> **Task brief**: If a line in the records contains the string "structure", show that line.

(Stored entries)
※ ※ ※

-- ==== Sys2Proof/Laws/PerInstr.lean ====
section
/-! SUPPORT. What holds of every instruction as syntax: the first bit of its word tells its length (11 R233). -/

namespace Sys2Proof.Laws

open Sys2Proof

/-- A low bit of a concatenation is that of its right part. -/
theorem low_bit {m n : Nat} (x : BitVec m) (y : BitVec n) {i : Nat} (h : i < n) : (x ++ y).getLsbD i = y.getLsbD i := by
  simp only [BitVec.getLsbD_append, h, if_true]

/-- A high bit of a concatenation is that of its left part. -/
theorem high_bit {m n : Nat} (x : BitVec m) (y : BitVec n) (i : Nat) : (x ++ y).getLsbD (n + i) = x.getLsbD i := by
  simp [BitVec.getLsbD_append]

/-- Bit 0 of a word with control bits is set. -/
theorem long_of_ctl {n : Nat} (x : BitVec n) (c : Ctl) : (x ++ encCtl c).getLsbD 0 = true :=
  (low_bit x (encCtl c) (by decide)).trans (low_bit (c.w ++ BitVec.ofBool c.n ++ c.g) 1#1 (by decide))

theorem encR_long (d a b fn m c) : (encR d a b fn m c).getLsbD 0 = true := long_of_ctl ..
theorem encI_long (d a i m c) : (encI d a i m c).getLsbD 0 = true := long_of_ctl ..
theorem encU_long (d i m c) : (encU d i m c).getLsbD 0 = true := long_of_ctl ..
theorem encJ_long (o m c) : (encJ o m c).getLsbD 0 = true := long_of_ctl ..
theorem encM_long (d a o s z t m c) : (encM d a o s z t m c).getLsbD 0 = true := long_of_ctl ..
theorem encO_long (d a z f m c) : (encO d a z f m c).getLsbD 0 = true := long_of_ctl ..
theorem encA_long (d a f o s c) : (encA d a f o s c).getLsbD 0 = true := long_of_ctl ..
theorem encP_long (p e a b cc m c) : (encP p e a b cc m c).getLsbD 0 = true := long_of_ctl ..
theorem encPL_long (p q r a fn c) : (encPL p q r a fn c).getLsbD 0 = true := long_of_ctl ..
theorem encFence_long (o s k c) : (encFence o s k c).getLsbD 0 = true := long_of_ctl ..
theorem encBar_long (k s a b c) : (encBar k s a b c).getLsbD 0 = true := long_of_ctl ..
theorem encRep_long (a l s c) : (encRep a l s c).getLsbD 0 = true := long_of_ctl ..

/-- A short word has bit 0 and bit 15 clear. -/
theorem enc16_short (b d op) : (enc16 b d op).getLsbD 0 = false ∧ (enc16 b d op).getLsbD 15 = false :=
  ⟨low_bit (0#1 ++ b ++ d ++ op) 0#1 (by decide),
   (high_bit (0#1 ++ b ++ d ++ op) 0#1 14).trans <| (high_bit (0#1 ++ b ++ d) op 10).trans <| (high_bit (0#1 ++ b) d 5).trans <|
     high_bit 0#1 b 0⟩

namespace Length

/-- The first bit of an instruction's word tells its length: set for 32 bits, clear for 16; an event has no word (11 R233,
R235). -/
def Statement (i : Instr) : Prop :=
  match encode i with
  | .w32 w => w.getLsbD 0 = true
  | .w16 w => w.getLsbD 0 = false ∧ w.getLsbD 15 = false
  | .event => i.encoded = false
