theorem waitOver_inv {r : SlotRef} (h : s.Inv) : (s.waitOver r).Inv := by
  unfold State.waitOver
  split
  · exact h
  · refine ite_inv h ?_
    extract_lets +onlyGivenNames s1 fault
    have i1 : s1.Inv := barMeets_inv h
    have faulted (i : WaitInfo) : (fault i).Inv := takeFault_inv i1
    split
    · rename_i e
      exact retryWait_inv i1 e
    · exact takeFault_inv i1
    · exact faulted _
    · exact faulted _
    · rename_i e
      exact staying_inv (retryWait_inv i1 e)
    · exact faulted _

theorem watchdogFault_inv {r : SlotRef} (h : s.Inv) : (s.watchdogFault r).Inv := ite_inv (takeFault_inv (modSlot_inv h)) h

theorem reofferPacket_inv {pd : Nat} {w : Option SlotRef} (h : s.Inv) : (s.reofferPacket pd w).Inv := by
  unfold State.reofferPacket
  split
  · extract_lets +onlyGivenNames _
    split
    · exact h
    · exact ite_inv h (ite_inv (pushPacket_inv (modSlot_inv h)) (modSlot_inv h))
  · extract_lets +onlyGivenNames _
    split
    · exact h
    · exact ite_inv h (ite_inv (pushPacket_inv (modPdie_inv (modPdie_inv h))) (modPdie_inv h))

theorem walkEnds_inv {r : SlotRef} {va : Word} {x : Access} (h : s.Inv) : (s.walkEnds r va x).Inv := by
  unfold State.walkEnds
  split
  · exact h
  · exact ite_inv (walkDone_inv h) h

theorem drainAll_inv {cx : Nat} (h : s.Inv) : (s.drainAll cx).Inv := foldl_inv (fun _ _ h' => ite_inv h' (drainQuad_inv h')) h

theorem performAll_inv {cx : Nat} (h : s.Inv) : (s.performAll cx).Inv :=
  drainAll_inv (foldl_inv (fun _ _ h' => sampleAll_inv h') h)

theorem ackInv_inv {r : SlotRef} (h : s.Inv) : (s.ackInv r).Inv := by
  unfold State.ackInv
  refine ite_inv h ?_
  extract_lets +onlyGivenNames _ s1
  have i1 : s1.Inv := foldl_inv (fun _ _ h' => performAll_inv h') h
  exact ite_inv i1 (modSlot_inv i1)

theorem storeHome_inv {q : QuadRef} {i : Nat} (h : s.Inv) : (s.storeHome q i).Inv := by
  unfold State.storeHome
  extract_lets +onlyGivenNames _
  split
  · exact h
  · refine ite_inv h ?_
    extract_lets +onlyGivenNames _ s2
    have i2 : s2.Inv := modQuad_inv (store_inv (ite_inv h (bridgeOut_inv h)))
    exact ite_inv (linkGood_inv i2) i2

/-! ## Events of gangs -/

theorem switchRequest_inv {p : Nat} {v : Word} (h : s.Inv) : (s.switchRequest p v).Inv :=
  ite_inv (modPart_inv (modPart_inv h)) (ite_inv (modPart_inv (modPart_inv h))
    (ite_inv (modPart_inv (modPart_inv h)) (modPart_inv (modPart_inv h))))

theorem switchAt_inv {p : Nat} {t v : Word} (h : s.Inv) : (s.switchAt p t v).Inv := switchRequest_inv (modPart_inv h)

theorem whenBooted_inv {u : State} (h : s.Inv) (hu : u.Inv) : (s.whenBooted u).Inv := ite_inv hu h

theorem stopSlot_inv {r : SlotRef} (h : s.Inv) : (s.stopSlot r).Inv := modSlot_inv (landSlot_inv (atomicsHome_inv h))

theorem settleCounts_inv {cx : Nat} (h : s.Inv) : (s.settleCounts cx).Inv :=
  iter_inv (fun _ _ h' => rootApply_inv h') (foldl_inv (fun _ _ h' => iter_inv (fun _ _ h2 => tilthAccept_inv h2) h') h)

theorem writeFallout_inv {p : Nat} {es : List (List Byte × Bool)} (h : s.Inv) : (s.writeFallout p es).Inv :=
  foldl_inv (fun _ _ h' => ite_inv (storeHurt_inv h') h') h

theorem fallOut_inv {p cx : Nat} (h : s.Inv) : (s.fallOut p cx).Inv := modCtx_inv (writeFallout_inv (inv_of_mem h))

theorem rest_inv {cx : Nat} (h : s.Inv) : (s.rest cx).Inv :=
  settleCounts_inv (foldl_inv (fun _ _ h' => flush_inv h') (foldl_inv (fun _ _ h' => stopSlot_inv h') h))

theorem stopPart_inv {p : Nat} (h : s.Inv) : (s.stopPart p).Inv :=
  ite_inv (modPart_inv h) (modCtx_inv (fallOut_inv (rest_inv (modPart_inv h))))

theorem switchStart_inv {p : Nat} (h : s.Inv) : (s.switchStart p).Inv := by
  unfold State.switchStart
  extract_lets +onlyGivenNames _
  split
  · exact h
  · exact ite_inv (stopPart_inv h) h

theorem saveHalts_inv {cx : Nat} {pl : Place} (h : s.Inv) : (s.saveHalts cx pl).Inv :=
  foldl_inv (fun _ _ h' => foldl_inv (fun _ _ h2 => ite_inv (modPdie_inv (modCtx_inv h2)) (modCtx_inv h2)) h') h

theorem saveJobs_inv {cx d pd : Nat} (h : s.Inv) : (s.saveJobs cx d pd).Inv := modPdie_inv (modCtx_inv h)

theorem saveOver_inv {cx d pd : Nat} (h : s.Inv) : (s.saveOver cx d pd).Inv := modDie_inv (writeOver_inv h)

theorem retarget_inv {p : Nat} (h : s.Inv) : (s.retarget p).Inv := by
  unfold State.retarget
  extract_lets +onlyGivenNames _
  split
  · exact h
  · exact notice_inv (modPart_inv h)

theorem saveNow_inv {p : Nat} (h : s.Inv) : (s.saveNow p).Inv := by
  unfold State.saveNow
  extract_lets +onlyGivenNames _ _ s1
  have i1 : s1.Inv := by
    unfold s1
    split
    · exact h
    · exact ite_inv h (modCtx_inv (writeOver_inv (foldl_inv (fun _ _ h' => saveOver_inv (saveJobs_inv h')) (saveHalts_inv h))))
  exact retarget_inv (modPart_inv i1)

theorem dropTokens_inv {cx : Nat} (h : s.Inv) : (s.dropTokens cx).Inv := foldl_inv (fun _ _ h' => dropToken_inv h') h

theorem switchSave_inv {p : Nat} (h : s.Inv) : (s.switchSave p).Inv := by
  unfold State.switchSave
  refine ite_inv (saveNow_inv h) ?_
  refine ite_inv h ?_
  refine ite_inv (modPart_inv h) ?_
  extract_lets +onlyGivenNames s1
  have i1 : s1.Inv := performAll_inv (rest_inv h)
  exact ite_inv i1 (modPart_inv (dropTokens_inv i1))

theorem shiftCtx_inv {cx n m : Nat} (h : s.Inv) : (s.shiftCtx cx n m).Inv := by
  unfold State.shiftCtx
  extract_lets +onlyGivenNames s1
  have i1 : s1.Inv := inv_of_mem h
  clear_value s1
  extract_lets +onlyGivenNames s2
  have i2 : s2.Inv := inv_of_mem i1
  clear_value s2
  exact inv_of_mem i2

theorem loadJobs_inv {cx d pd : Nat} (h : s.Inv) : (s.loadJobs cx d pd).Inv := by
  unfold State.loadJobs
  extract_lets +onlyGivenNames s1
  have i1 : s1.Inv := by
    unfold s1
    split
    · exact modPdie_inv h
    · exact h
  refine foldl_inv (fun _ _ h' => ?_) i1
  split
  · exact h'
  · exact ite_inv h' (modCtx_inv (modPdie_inv h'))

theorem loadHalts_inv {cx : Nat} {pl : Place} (h : s.Inv) : (s.loadHalts cx pl).Inv :=
  foldl_inv (fun _ _ h' => modPdie_inv h') h
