-- ==== Sys2Proof/Safety.lean ====
section
/-! DEFINITION. What a good state of LFM-CORE is: the invariants of 10_state R44 and the ranges of R21 to
R38, and the words in which the statements speak of runs. -/

namespace Sys2Proof.Machine

open Sys2Proof.Config

/-- The filled slots of a register file form a contiguous trailing block (R44 b, g). -/
def TrailingBlock {α : Type} (l : List (Option α)) : Prop :=
  ∃ (k : Nat) (filled : List α), l = List.replicate k none ++ filled.map some

/-- R44 but for its clause (d), which a second `HB_FLUSH` breaks (log 13), in an instance within the
bounds of R9, with the lengths of the two register files. -/
structure State.Sound (s : State) : Prop where
  /-- R9 -/
  params : s.params.Legal
  /-- R44 (a): `0 < THR < ADC_MAX` -/
  threshold : 0 < s.cfg.thrNum ∧ s.cfg.thrNum < adcMax * s.cfg.thrDen
  /-- R34, R44 (b) -/
  history : s.hist.length = histLen ∧ TrailingBlock s.hist
  /-- R44 (c) -/
  capacity : hbLen s ≤ s.params.maxPacketHalfBits ∧ fbLen s ≤ s.params.maxPacketSize
  /-- R44 (e) -/
  debounce : s.det.deb ≤ debounceMin
  /-- R44 (f) -/
  busy : s.ctl.busy = true ↔ s.seq.phase ≠ .idle
  /-- R33, R44 (g) -/
  window : s.win.length = s.params.windowN ∧ TrailingBlock s.win

/-- R44 (d): `FB_LEN <= HB_LEN div 16 + 1`. -/
def State.FrameWithinHalfBits (s : State) : Prop := fbLen s ≤ hbLen s / 16 + 1

/-- What makes R44 (d) last until a frame is closed twice (44 R212, log 13): whole groups give at most one
byte each, and a final flush one more; a receive loop starts before any flush. -/
structure State.FrameBound (s : State) : Prop where
  bytes : fbLen s ≤ hbLen s / 16 + s.dec.partialByte.toNat
  running : s.seq.phase = .scan ∨ s.seq.phase = .settle ∨ s.seq.phase = .decode →
    s.dec.partialByte = false

/-- The calibration registers: their widths (R26, R27), what the accumulators of a running second
scan mean (R133), and that a valid result is a legal threshold (R135). -/
structure State.CalibrationSound (s : State) : Prop where
  scans : 1 ≤ s.arg.calScan1 ∧ s.arg.calScan1 < 2 ^ 24 ∧ 1 ≤ s.arg.calScan2 ∧ s.arg.calScan2 < 2 ^ 24
  counts : s.cal.cnt < 2 ^ 24 ∧ s.cal.loCnt + s.cal.hiCnt < 2 ^ 24
  extremes : s.cal.cmin ≤ adcMax ∧ s.cal.cmax ≤ adcMax ∧ s.cal.mid2 ≤ 2 * adcMax
  sums : s.cal.loSum ≤ adcMax * s.cal.loCnt ∧ s.cal.hiSum ≤ adcMax * s.cal.hiCnt
  result : s.cal.calNum < 2 ^ 63 ∧ s.cal.calDen < 2 ^ 63
  legal : s.cal.calValid = true → 0 < s.cal.calNum ∧ s.cal.calNum < adcMax * s.cal.calDen
  scan1 : s.seq.phase = .cal1 → s.cal.loCnt = 0 ∧ s.cal.hiCnt = 0
  scan2 : s.seq.phase = .cal2 → 1 ≤ s.cal.cnt ∧ s.cal.cnt + s.cal.loCnt + s.cal.hiCnt < 2 ^ 24 ∧
    2 * s.cal.loSum + s.cal.loCnt ≤ s.cal.mid2 * s.cal.loCnt ∧
    s.cal.mid2 * s.cal.hiCnt + s.cal.hiCnt ≤ 2 * s.cal.hiSum

/-- A signed 64-bit integer. -/
def InInt64 (t : Int) : Prop := -2 ^ 63 ≤ t ∧ t < 2 ^ 63

/-- The ranges of the remaining registers (R21, R22, R23, R25, R28, R32, R38, R43) and the flags that
mirror another register (R30). -/
structure State.InRange (s : State) : Prop where
  freq : s.cfg.freq ≤ freqMax
  threshold : s.cfg.thrNum < 2 ^ 63 ∧ s.cfg.thrDen < 2 ^ 63
  args : s.arg.arg0 < 2 ^ 63 ∧ s.arg.arg1 < 2 ^ 63
  median : s.cond.median2 ≤ 2 * adcMax
  nodata : s.cond.nodata = true ↔ s.cond.level = .noData
  high : s.cond.high = true ↔ ∃ q, s.cond.level = .ratio q ∧ 1 ≤ q
  ambig : s.dec.ambigCount ≤ fbLen s ∧ (s.dec.ambig = true ↔ 0 < s.dec.ambigCount)
  frame : s.ctl.frameLen ≤ s.params.maxPacketSize
  transmit : s.tx.txLen ≤ s.params.txMax ∧ s.tx.bitIdx ≤ 7
  times : InInt64 s.det.tLast ∧ InInt64 s.seq.tStart ∧ InInt64 s.seq.tSettle ∧
    InInt64 s.env.lastNow

/-- The transmit buffer is in canonical form and lies below `TX_MAX` (R37). -/
def State.TxCanonical (s : State) : Prop :=
  Memory.wf s.tx.mem ∧ ∀ c ∈ s.tx.mem, c.1 < s.params.txMax

/-- What the sequencer's phase says of `OP`, `FREQ`, `DONE`, `LOCKED` and the counters of the operation in
progress (R24, R25, R30). -/
structure State.SequencerSound (s : State) : Prop where
  busy : s.ctl.busy = true ↔ s.seq.phase ≠ .idle
  running : s.ctl.busy = true → s.ctl.done = false ∧ s.ctl.locked = false
  locked : s.ctl.locked = true → s.cfg.freq ≠ 0
  calibrating : s.seq.phase = .cal1 ∨ s.seq.phase = .cal2 → s.seq.op = 0x21
  synchronizing : s.seq.phase = .scan ∨ s.seq.phase = .settle →
    (s.seq.op = 0x33 ∨ s.seq.op = 0x44) ∧ s.cfg.freq ≠ 0 ∧ s.dec.hb = [] ∧ s.dec.fb = []
  decoding : s.seq.phase = .decode →
    (s.seq.op = 0x43 ∨ s.seq.op = 0x44) ∧ s.cfg.freq ≠ 0 ∧ s.dec.carry = none
  preamble : s.seq.phase = .txPre →
    s.seq.op = 0x51 ∨ (s.seq.op = 0x52 ∧ s.cfg.freq ≠ 0)
  data : s.seq.phase = .txData →
    s.seq.op = 0x52 ∧ s.cfg.freq ≠ 0 ∧ s.tx.txIdx < s.tx.txLen

/-- The machine after `n` steps; the first stop ends the run. It is the run of `Sys2Proof.core`
(`Laws.runSteps_eq_core_run`). -/
def runSteps : Nat → State → Host.Outcome State Fault Refusal
  | 0, s => .next s
  | n + 1, s =>
    match step s with
    | .next t => runSteps n t
    | .fault r => .fault r
    | .refused r => .refused r

/-- The control registers after a command that was accepted by a free block and ended in the same step
with code `c`, lock cleared (46 R255). -/
def endedWith (c : Code) (k : CtlRegs) : CtlRegs :=
  { k with done := true, dropped := false, locked := false, code := c }

/-- The control registers after the start of a multi-step operation (46 R255). -/
def startedFrom (k : CtlRegs) : CtlRegs :=
  { k with busy := true, done := false, dropped := false, locked := false }

/-- The level estimate of a doubled median: the median over the threshold (42 R147). -/
def estimate (m2 : Nat) (c : CfgRegs) : Level :=
  .ratio ((m2 : Rat) / (2 * ((c.thrNum : Rat) / (c.thrDen : Rat))))

/-- The level operand that a `CL` immediate stands for (30 R82). -/
def levelMeant (m2 : BitVec 13) (nd : Bool) (c : CfgRegs) : Level :=
  if nd then .noData else estimate m2.toNat c

/-- The ten newest slots of a history hold ratios with the symbols `P[6]` to `P[15]` (43 R172). -/
def SuffixAgrees (h : List HistSlot) : Prop :=
  ∀ i, 6 ≤ i → i < 16 → ∃ q : Rat,
    h[i]? = some (some (.ratio q)) ∧ (1 ≤ q ↔ preamblePattern[i]? = some true)

/-- The decoder registers of a fresh frame, beside a carry (44 R204). -/
def freshDecoder (carry : Option Level) : DecRegs :=
  { hb := [], fb := [], ambigCount := 0, capx := false, partialByte := false, ambig := false,
    carry := carry }

/-- The fresh receive path of `BUF_RESET` (46 R258): everything it writes but `MATCH`. -/
def freshReceivePath (s : State) : State :=
  { s with win := List.replicate s.params.windowN none, hist := List.replicate histLen none,
           det := { cur := none, tLast := 0, deb := 0 }, dec := freshDecoder none,
           cond := { median2 := 0, level := .noData, nodata := true, high := false } }

/-- The phase edges of the sequencer (R24): from which phase one iteration may pass to which. -/
def phaseEdge : Phase → Phase → Bool
  | .idle, p => decide (p = .idle)
  | .cal1, p => decide (p = .cal1 ∨ p = .cal2)
  | .cal2, p => decide (p = .cal2 ∨ p = .idle)
  | .scan, p => decide (p = .scan ∨ p = .settle ∨ p = .idle)
  | .settle, p => decide (p = .settle ∨ p = .decode ∨ p = .idle)
  | .decode, p => decide (p = .decode ∨ p = .idle)
  | .txPre, p => decide (p = .txPre ∨ p = .txData ∨ p = .idle)
  | .txData, p => decide (p = .txData ∨ p = .idle)

/-- The port events of one bit of the encoder's loops: `Feed`, then the two halves of the cell
(45 R235, R241, R242). -/
def cellEvents (b : Bool) (hp : Rat) : List PortEvent :=
  [.feed, .actuate (!b), .wait hp, .actuate b, .wait hp]

/-- The bits of a byte, most significant first (20 R62). -/
def bitsMsbFirst (v : Byte) : List Bool :=
  [7, 6, 5, 4, 3, 2, 1, 0].map (fun k => v.getLsbD k)

/-- The half-bits of a byte on the line: every bit, most significant first, as the two halves of its
cell (30 R87). -/
def symbolsOf (v : Byte) : List Bool := (bitsMsbFirst v).flatMap (fun b => [!b, b])

/-- The bits of the preamble as sent: four 0 and four 1 (30 R91). -/
def preambleBits : List Bool := [false, false, false, false, true, true, true, true]

/-- The levels a list of port events puts on the line, one per `Actuate`. -/
def lineLevels (l : List PortEvent) : List Bool :=
  l.filterMap (fun e => match e with
    | .actuate b => some b
    | .feed => none
    | .nowUs _ => none
    | .readSample _ => none
    | .wait _ => none
    | .emitFrame _ => none
    | .hostRead _ _ => none)

/-- The microseconds a list of port events waits. -/
def waitedUs (l : List PortEvent) : Rat :=
  (l.map (fun e => match e with
    | .wait d => d
    | .feed => 0
    | .nowUs _ => 0
    | .readSample _ => 0
    | .actuate _ => 0
    | .emitFrame _ => 0
    | .hostRead _ _ => 0)).sum

/-- The frames handed to the sink in a list of port events. -/
def framesIn (l : List PortEvent) : List (List Byte) :=
  l.filterMap (fun e => match e with
    | .emitFrame b => some b
    | .feed => none
    | .nowUs _ => none
    | .readSample _ => none
    | .wait _ => none
    | .actuate _ => none
    | .hostRead _ _ => none)

/-- The head of the script issues the command `i` to a free block. -/
def State.Issues (s : State) (i : Instr) : Prop :=
  s.ctl.busy = false ∧ ∃ d rest, s.script = .write cmdAddress d :: rest ∧
    decodeWord (d.setWidth 32) = .ok i

/-- The head of the script is the reset input, between two steps or inside one. -/
def State.Resets (s : State) : Prop :=
  ∃ rest, s.script = .rst :: rest ∨
    ∃ command calls, s.script = .rstInside command calls :: rest

end Sys2Proof.Machine
end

※ ※ ※

> **Solution for this problem**:
structure State.Sound (s : State) : Prop where
structure State.FrameBound (s : State) : Prop where
structure State.CalibrationSound (s : State) : Prop where
structure State.InRange (s : State) : Prop where
structure State.SequencerSound (s : State) : Prop where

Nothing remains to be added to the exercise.